# Got The Old Axworthy Setup



## HomeyDaClown (Oct 3, 2009)

Here's my old (15 years now) Axworthy system all setup and ready to string my 380 ft of crab pot line which is similar to parachute cord but thinner. 
The drive and pulleys are all mounted 25 ft off the ground in a large triangle that is above our cemetery in the woods.

I'll shoot some video after I get the line up and the ghosts attached.

90 RPM AC Drive motor with step down pulleys and vacuum cleaner drive belt driving an old lawn mower wheel rim. All mounted on steel angles with a rotating arm and pully to tension the line.:










Remote Pulley #1 12" aluminum belt pulley 
with 16" aluminum serving plate attached:









Remote Pulley #2


----------



## [email protected] (Aug 25, 2012)

Lights camera action! Roll the video!


----------



## goneferal (Sep 8, 2010)

I wanna see video. What a great location.


----------



## HomeyDaClown (Oct 3, 2009)

Got the line up tonight just before dark. I'll get some video as soon as I get the ghosts attached and do a trial run.

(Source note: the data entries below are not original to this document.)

-- ==== Sys2Proof/Laws/Post.lean ====
section
/-! SUPPORT. What posting an event leaves unchanged: everything but the Letterbox and its counters (R411 to R415, R422). -/

namespace Sys2Proof.Machine

/-- The state with another Letterbox, and with registers changed at the Letterbox's counters alone. -/
structure OnlyLb (s t : State) : Prop where
  regs : ∀ k, k ∉ lbKeys → t.get k = s.get k
  fuse : t.fuse = s.fuse
  rc : t.rc = s.rc
  path : t.path = s.path
  volt : t.volt = s.volt
  time : t.time = s.time
  ports : t.ports = s.ports
  hearth : t.hearth = s.hearth
  ptp : t.ptp = s.ptp
  stream : t.stream = s.stream
  asrc : t.asrc = s.asrc
  tdm : t.tdm = s.tdm
  hall : t.hall = s.hall
  rooms : t.rooms = s.rooms
  guard : t.guard = s.guard
  cellar : t.cellar = s.cellar
  dw : t.dw = s.dw
  kdp : t.kdp = s.kdp
  flash : t.flash = s.flash
  boot : t.boot = s.boot
  hallTest : t.hallTest = s.hallTest
  ddrTest : t.ddrTest = s.ddrTest
  host : t.host = s.host
  answer : t.answer = s.answer
  free : t.free = s.free
  pending : t.pending = s.pending

theorem OnlyLb.refl (s : State) : OnlyLb s s := ⟨fun _ _ => rfl, rfl, rfl, rfl, rfl, rfl, rfl, rfl, rfl, rfl, rfl, rfl, rfl, rfl, rfl, rfl, rfl, rfl, rfl, rfl, rfl, rfl, rfl, rfl, rfl, rfl⟩

theorem OnlyLb.bump {s t : State} (h : OnlyLb s t) {f : Fld} (n : Nat) (hf : f.key ∈ lbKeys) : OnlyLb s (t.bump f n) :=
  ⟨fun k hk => (State.get_bump_ne t n (by rintro rfl; exact hk hf)).trans (h.regs k hk), h.fuse, h.rc, h.path, h.volt, h.time, h.ports, h.hearth, h.ptp, h.stream, h.asrc, h.tdm, h.hall, h.rooms, h.guard, h.cellar, h.dw, h.kdp, h.flash, h.boot, h.hallTest, h.ddrTest, h.host, h.answer, h.free, h.pending⟩

theorem OnlyLb.bumpIf {s t : State} (h : OnlyLb s t) {f : Fld} (b : Bool) (hf : f.key ∈ lbKeys) : OnlyLb s (t.bumpIf b f) := by
  unfold State.bumpIf; split
  · exact h.bump 1 hf
  · exact h

theorem OnlyLb.lb {s t : State} (h : OnlyLb s t) (b : Letterbox) : OnlyLb s { t with lb := b } :=
  ⟨h.regs, h.fuse, h.rc, h.path, h.volt, h.time, h.ports, h.hearth, h.ptp, h.stream, h.asrc, h.tdm, h.hall, h.rooms, h.guard, h.cellar, h.dw, h.kdp, h.flash, h.boot, h.hallTest, h.ddrTest, h.host, h.answer, h.free, h.pending⟩

theorem OnlyLb.swap {s t : State} (h : OnlyLb s t) : OnlyLb s t.lbSwapIfDue := by
  unfold State.lbSwapIfDue
  split
  · exact ((h.bump 1 (by decide)).bumpIf _ (by decide)).lb _
  · exact h

theorem OnlyLb.push {s t : State} (h : OnlyLb s t) (i : LbItem) : OnlyLb s (t.lbPush i) := by
  unfold State.lbPush
  have h1 : OnlyLb s (if lbWords t.lb.fill + i.size ≤ 512 then t else t.lbSwapIfDue) := by split; exacts [h, h.swap]
  generalize (if lbWords t.lb.fill + i.size ≤ 512 then t else t.lbSwapIfDue) = u at h1
  dsimp only
  split
  · exact (((h1.bump 1 (by decide)).bump _ (by decide)).lb _).swap
  · exact (h1.bump 1 (by decide)).lb _

theorem OnlyLb.send {s t : State} (h : OnlyLb s t) (e : LbEvent) : OnlyLb s (t.lbSend e) := by
  unfold State.lbSend
  split
  · exact (h.lb _).bumpIf _ (by decide)
  · exact (h.lb _).push _

theorem OnlyLb.post {s t : State} (h : OnlyLb s t) (code prio : Nat) (words : List Nat) : OnlyLb s (t.post code prio words) := by
  unfold State.post
  split
  · dsimp only
    split
    · exact h.lb _
    · exact h.send _
  · exact h.bump 1 (by decide)

/-- What stands in the assembly registers changes the Letterbox and its counters alone when it is sent (R412, R421). -/
theorem OnlyLb.deliver {s t : State} (h : OnlyLb s t) : OnlyLb s t.lbDeliver := by
  unfold State.lbDeliver
  split
  · exact h
  · rename_i l _
    generalize l.foldl (fun acc e => lbByCode e acc) [] = m
    have : ∀ (m : List LbEvent) (u : State), OnlyLb s u → OnlyLb s (m.foldl State.lbSend u) := by
      intro m
      induction m with
      | nil => exact fun _ hu => hu
      | cons a m ih => exact fun u hu => ih _ (hu.send a)
    exact this m _ (h.lb _)

/-- The end of a moment changes the Letterbox and its counters alone (R421). -/
theorem OnlyLb.scatter {s t : State} (h : OnlyLb s t) (s₀ : State) : OnlyLb s (s₀.scatter t) := by
  unfold State.scatter
  split
  · exact h
  · exact h.deliver.lb _

theorem State.post_only (s : State) (c p : Nat) (w : List Nat) : OnlyLb s (s.post c p w) := (OnlyLb.refl s).post c p w

/-- An event leaves every register but the Letterbox's counters. -/
theorem State.post_get (s : State) (c p : Nat) (w : List Nat) {k : Nat} (h : k ∉ lbKeys) : (s.post c p w).get k = s.get k :=
  (s.post_only c p w).regs k h
theorem State.post_rd (s : State) (c p : Nat) (w : List Nat) {f : Fld} (h : f.key ∉ lbKeys) : (s.post c p w).rd f = s.rd f := by
  unfold State.rd; rw [State.post_get s c p w h]
theorem State.post_on (s : State) (c p : Nat) (w : List Nat) {f : Fld} (h : f.key ∉ lbKeys) : (s.post c p w).on f = s.on f := by
  unfold State.on; rw [State.post_rd s c p w h]

@[simp] theorem State.post_fuse (s : State) (c p : Nat) (w : List Nat) : (s.post c p w).fuse = s.fuse := (s.post_only c p w).fuse
@[simp] theorem State.post_rc (s : State) (c p : Nat) (w : List Nat) : (s.post c p w).rc = s.rc := (s.post_only c p w).rc
@[simp] theorem State.post_path (s : State) (c p : Nat) (w : List Nat) : (s.post c p w).path = s.path := (s.post_only c p w).path
@[simp] theorem State.post_volt (s : State) (c p : Nat) (w : List Nat) : (s.post c p w).volt = s.volt := (s.post_only c p w).volt
@[simp] theorem State.post_time (s : State) (c p : Nat) (w : List Nat) : (s.post c p w).time = s.time := (s.post_only c p w).time
@[simp] theorem State.post_ports (s : State) (c p : Nat) (w : List Nat) : (s.post c p w).ports = s.ports := (s.post_only c p w).ports
@[simp] theorem State.post_hearth (s : State) (c p : Nat) (w : List Nat) : (s.post c p w).hearth = s.hearth := (s.post_only c p w).hearth
@[simp] theorem State.post_ptp (s : State) (c p : Nat) (w : List Nat) : (s.post c p w).ptp = s.ptp := (s.post_only c p w).ptp
@[simp] theorem State.post_stream (s : State) (c p : Nat) (w : List Nat) : (s.post c p w).stream = s.stream := (s.post_only c p w).stream
@[simp] theorem State.post_asrc (s : State) (c p : Nat) (w : List Nat) : (s.post c p w).asrc = s.asrc := (s.post_only c p w).asrc
@[simp] theorem State.post_tdm (s : State) (c p : Nat) (w : List Nat) : (s.post c p w).tdm = s.tdm := (s.post_only c p w).tdm
@[simp] theorem State.post_hall (s : State) (c p : Nat) (w : List Nat) : (s.post c p w).hall = s.hall := (s.post_only c p w).hall
@[simp] theorem State.post_rooms (s : State) (c p : Nat) (w : List Nat) : (s.post c p w).rooms = s.rooms := (s.post_only c p w).rooms
@[simp] theorem State.post_guard (s : State) (c p : Nat) (w : List Nat) : (s.post c p w).guard = s.guard := (s.post_only c p w).guard
@[simp] theorem State.post_cellar (s : State) (c p : Nat) (w : List Nat) : (s.post c p w).cellar = s.cellar := (s.post_only c p w).cellar
@[simp] theorem State.post_dw (s : State) (c p : Nat) (w : List Nat) : (s.post c p w).dw = s.dw := (s.post_only c p w).dw
@[simp] theorem State.post_kdp (s : State) (c p : Nat) (w : List Nat) : (s.post c p w).kdp = s.kdp := (s.post_only c p w).kdp
@[simp] theorem State.post_flash (s : State) (c p : Nat) (w : List Nat) : (s.post c p w).flash = s.flash := (s.post_only c p w).flash
@[simp] theorem State.post_boot (s : State) (c p : Nat) (w : List Nat) : (s.post c p w).boot = s.boot := (s.post_only c p w).boot
@[simp] theorem State.post_hallTest (s : State) (c p : Nat) (w : List Nat) : (s.post c p w).hallTest = s.hallTest := (s.post_only c p w).hallTest
@[simp] theorem State.post_ddrTest (s : State) (c p : Nat) (w : List Nat) : (s.post c p w).ddrTest = s.ddrTest := (s.post_only c p w).ddrTest
@[simp] theorem State.post_host (s : State) (c p : Nat) (w : List Nat) : (s.post c p w).host = s.host := (s.post_only c p w).host
@[simp] theorem State.post_answer (s : State) (c p : Nat) (w : List Nat) : (s.post c p w).answer = s.answer := (s.post_only c p w).answer
@[simp] theorem State.post_free (s : State) (c p : Nat) (w : List Nat) : (s.post c p w).free = s.free := (s.post_only c p w).free
@[simp] theorem State.post_pending (s : State) (c p : Nat) (w : List Nat) : (s.post c p w).pending = s.pending := (s.post_only c p w).pending

/-! A moment (R421): what a state reads as does not depend on one having begun. -/

@[simp] theorem State.gather_fuse (s : State) : s.gather.fuse = s.fuse := rfl
@[simp] theorem State.gather_regs (s : State) : s.gather.regs = s.regs := rfl
@[simp] theorem State.gather_rc (s : State) : s.gather.rc = s.rc := rfl
@[simp] theorem State.gather_path (s : State) : s.gather.path = s.path := rfl
@[simp] theorem State.gather_volt (s : State) : s.gather.volt = s.volt := rfl
@[simp] theorem State.gather_time (s : State) : s.gather.time = s.time := rfl
@[simp] theorem State.gather_ports (s : State) : s.gather.ports = s.ports := rfl
@[simp] theorem State.gather_hearth (s : State) : s.gather.hearth = s.hearth := rfl
@[simp] theorem State.gather_ptp (s : State) : s.gather.ptp = s.ptp := rfl
@[simp] theorem State.gather_stream (s : State) : s.gather.stream = s.stream := rfl
@[simp] theorem State.gather_asrc (s : State) : s.gather.asrc = s.asrc := rfl
@[simp] theorem State.gather_tdm (s : State) : s.gather.tdm = s.tdm := rfl
@[simp] theorem State.gather_hall (s : State) : s.gather.hall = s.hall := rfl
@[simp] theorem State.gather_rooms (s : State) : s.gather.rooms = s.rooms := rfl
@[simp] theorem State.gather_guard (s : State) : s.gather.guard = s.guard := rfl
@[simp] theorem State.gather_cellar (s : State) : s.gather.cellar = s.cellar := rfl
@[simp] theorem State.gather_dw (s : State) : s.gather.dw = s.dw := rfl
@[simp] theorem State.gather_kdp (s : State) : s.gather.kdp = s.kdp := rfl
@[simp] theorem State.gather_flash (s : State) : s.gather.flash = s.flash := rfl
@[simp] theorem State.gather_boot (s : State) : s.gather.boot = s.boot := rfl
@[simp] theorem State.gather_hallTest (s : State) : s.gather.hallTest = s.hallTest := rfl
@[simp] theorem State.gather_ddrTest (s : State) : s.gather.ddrTest = s.ddrTest := rfl
@[simp] theorem State.gather_host (s : State) : s.gather.host = s.host := rfl
@[simp] theorem State.gather_answer (s : State) : s.gather.answer = s.answer := rfl
@[simp] theorem State.gather_free (s : State) : s.gather.free = s.free := rfl
@[simp] theorem State.gather_pending (s : State) : s.gather.pending = s.pending := rfl
@[simp] theorem State.gather_get (s : State) (k : Nat) : s.gather.get k = s.get k := rfl
@[simp] theorem State.gather_rd (s : State) (f : Fld) : s.gather.rd f = s.rd f := rfl
@[simp] theorem State.gather_on (s : State) (f : Fld) : s.gather.on f = s.on f := rfl
@[simp] theorem State.gather_view (s : State) (v : Nat) : s.gather.view v = s.view v := rfl
@[simp] theorem State.gather_room (s : State) (r : Nat) : s.gather.room r = s.room r := rfl
@[simp] theorem State.gather_core (s : State) (c : Nat) : s.gather.core c = s.core c := rfl
@[simp] theorem State.gather_slot (s : State) (k : Nat) : s.gather.slot k = s.slot k := rfl
@[simp] theorem State.gather_guarded (s : State) (r : Nat) : s.gather.guarded r = s.guarded r := rfl
@[simp] theorem State.gather_coreOf (s : State) (r : Nat) : s.gather.coreOf r = s.coreOf r := rfl
@[simp] theorem State.gather_slotOfCore (s : State) (c : Nat) : s.gather.slotOfCore c = s.slotOfCore c := rfl
@[simp] theorem State.gather_roomOfCore (s : State) (c : Nat) : s.gather.roomOfCore c = s.roomOfCore c := rfl
@[simp] theorem State.gather_inStep (s : State) (r : Nat) : s.gather.inStep r = s.inStep r := rfl
@[simp] theorem State.gather_port (s : State) (p : Nat) : s.gather.port p = s.port p := rfl
@[simp] theorem State.gather_sess (s : State) (k : Nat) : s.gather.sess k = s.sess k := rfl
@[simp] theorem State.gather_tile (s : State) (t : Nat) : s.gather.tile t = s.tile t := rfl
@[simp] theorem State.gather_trig (s : State) (a : Nat) : s.gather.trig a = s.trig a := rfl
@[simp] theorem State.gather_rx (s : State) (c : Nat) : s.gather.rx c = s.rx c := rfl
@[simp] theorem State.gather_tx (s : State) (c : Nat) : s.gather.tx c = s.tx c := rfl
@[simp] theorem State.gather_cand (s : State) (c : Nat) : s.gather.cand c = s.cand c := rfl
@[simp] theorem State.gather_supply (s : State) (c : Nat) : s.gather.supply c = s.supply c := rfl
@[simp] theorem State.gather_locked (s : State) : s.gather.locked = s.locked := rfl
@[simp] theorem State.gather_selected (s : State) : s.gather.selected = s.selected := rfl
@[simp] theorem State.gather_hallRuns (s : State) : s.gather.hallRuns = s.hallRuns := rfl
@[simp] theorem State.gather_running (s : State) (d : Nat) : s.gather.running d = s.running d := rfl
@[simp] theorem State.gather_roomState (s : State) (r : Nat) : s.gather.roomState r = s.roomState r := rfl
@[simp] theorem State.gather_tick (s : State) (d : Nat) : s.gather.tick d = s.tick d := rfl
@[simp] theorem State.gather_edgeAt (s : State) (d : Nat) (k : Int) : s.gather.edgeAt d k = s.edgeAt d k := rfl
@[simp] theorem State.gather_nextDue (s : State) (rc : Nat) : s.gather.nextDue rc = s.nextDue rc := rfl
@[simp] theorem State.gather_viewReaches (s : State) (v target rc : Nat) : s.gather.viewReaches v target rc = s.viewReaches v target rc := rfl
@[simp] theorem State.gather_viewReached (s : State) (v target : Nat) : s.gather.viewReached v target = s.viewReached v target := rfl
@[simp] theorem State.gather_lockout (s : State) (ip : Nat) : s.gather.lockout ip = s.lockout ip := rfl
@[simp] theorem State.gather_linkUp (s : State) (p : Nat) : s.gather.linkUp p = s.linkUp p := rfl
@[simp] theorem State.gather_portRuns (s : State) (p : Nat) : s.gather.portRuns p = s.portRuns p := rfl
@[simp] theorem State.gather_frameCfg (s : State) (p : Nat) : s.gather.frameCfg p = s.frameCfg p := rfl

/-- A moment at which nothing happens changes nothing. -/
theorem State.together_id (s : State) : s.together (fun u => u) = s := by
  unfold State.together State.scatter State.gather
  cases h : s.lb.asm with
  | none => simp [State.lbDeliver]; rw [← h]
  | some l => simp; rw [← h]

@[simp] theorem State.scatter_gather (s : State) : s.scatter s.gather = s := s.together_id

end Sys2Proof.Machine
end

Yeah we like our woods, we're pretty much surrounded by trees and our haunted trail runs a big loop though the back woods.


----------



## goneferal (Sep 8, 2010)

Duh, i see Ohio now. I'm from chicago and miss the colorful fall trees and the dense forests. Don't miss the humidity though. I can't wait to see the video.


----------



## HomeyDaClown (Oct 3, 2009)

Ok, Finally got some time to finish the setup. It seems every time I get started on a project it's either pouring down rain or dark...that's Ohio for ya.

So anyway got four ghosts hung and crankin today. Ran it for a 4 hour burn-in straight with no problems at all and shot the video.


----------



## RoxyBlue (Oct 6, 2008)

There appears to be an issue with your YouTube link, Homey.


----------



## HomeyDaClown (Oct 3, 2009)

Yeah, I know. the embed is not working.

Stinkin youtu.be instead of youtube


----------



## RoxyBlue (Oct 6, 2008)

If you were still signed into your YouTube account when you copied the URL, that can cause a problem with embedding. Don't know why, but I've seen it happen more than once.


----------



## HomeyDaClown (Oct 3, 2009)

*I already got it...thanks*

Youtube chenges the link to youtu.be\ instead of youtube.com\watch= when you are logged in.


----------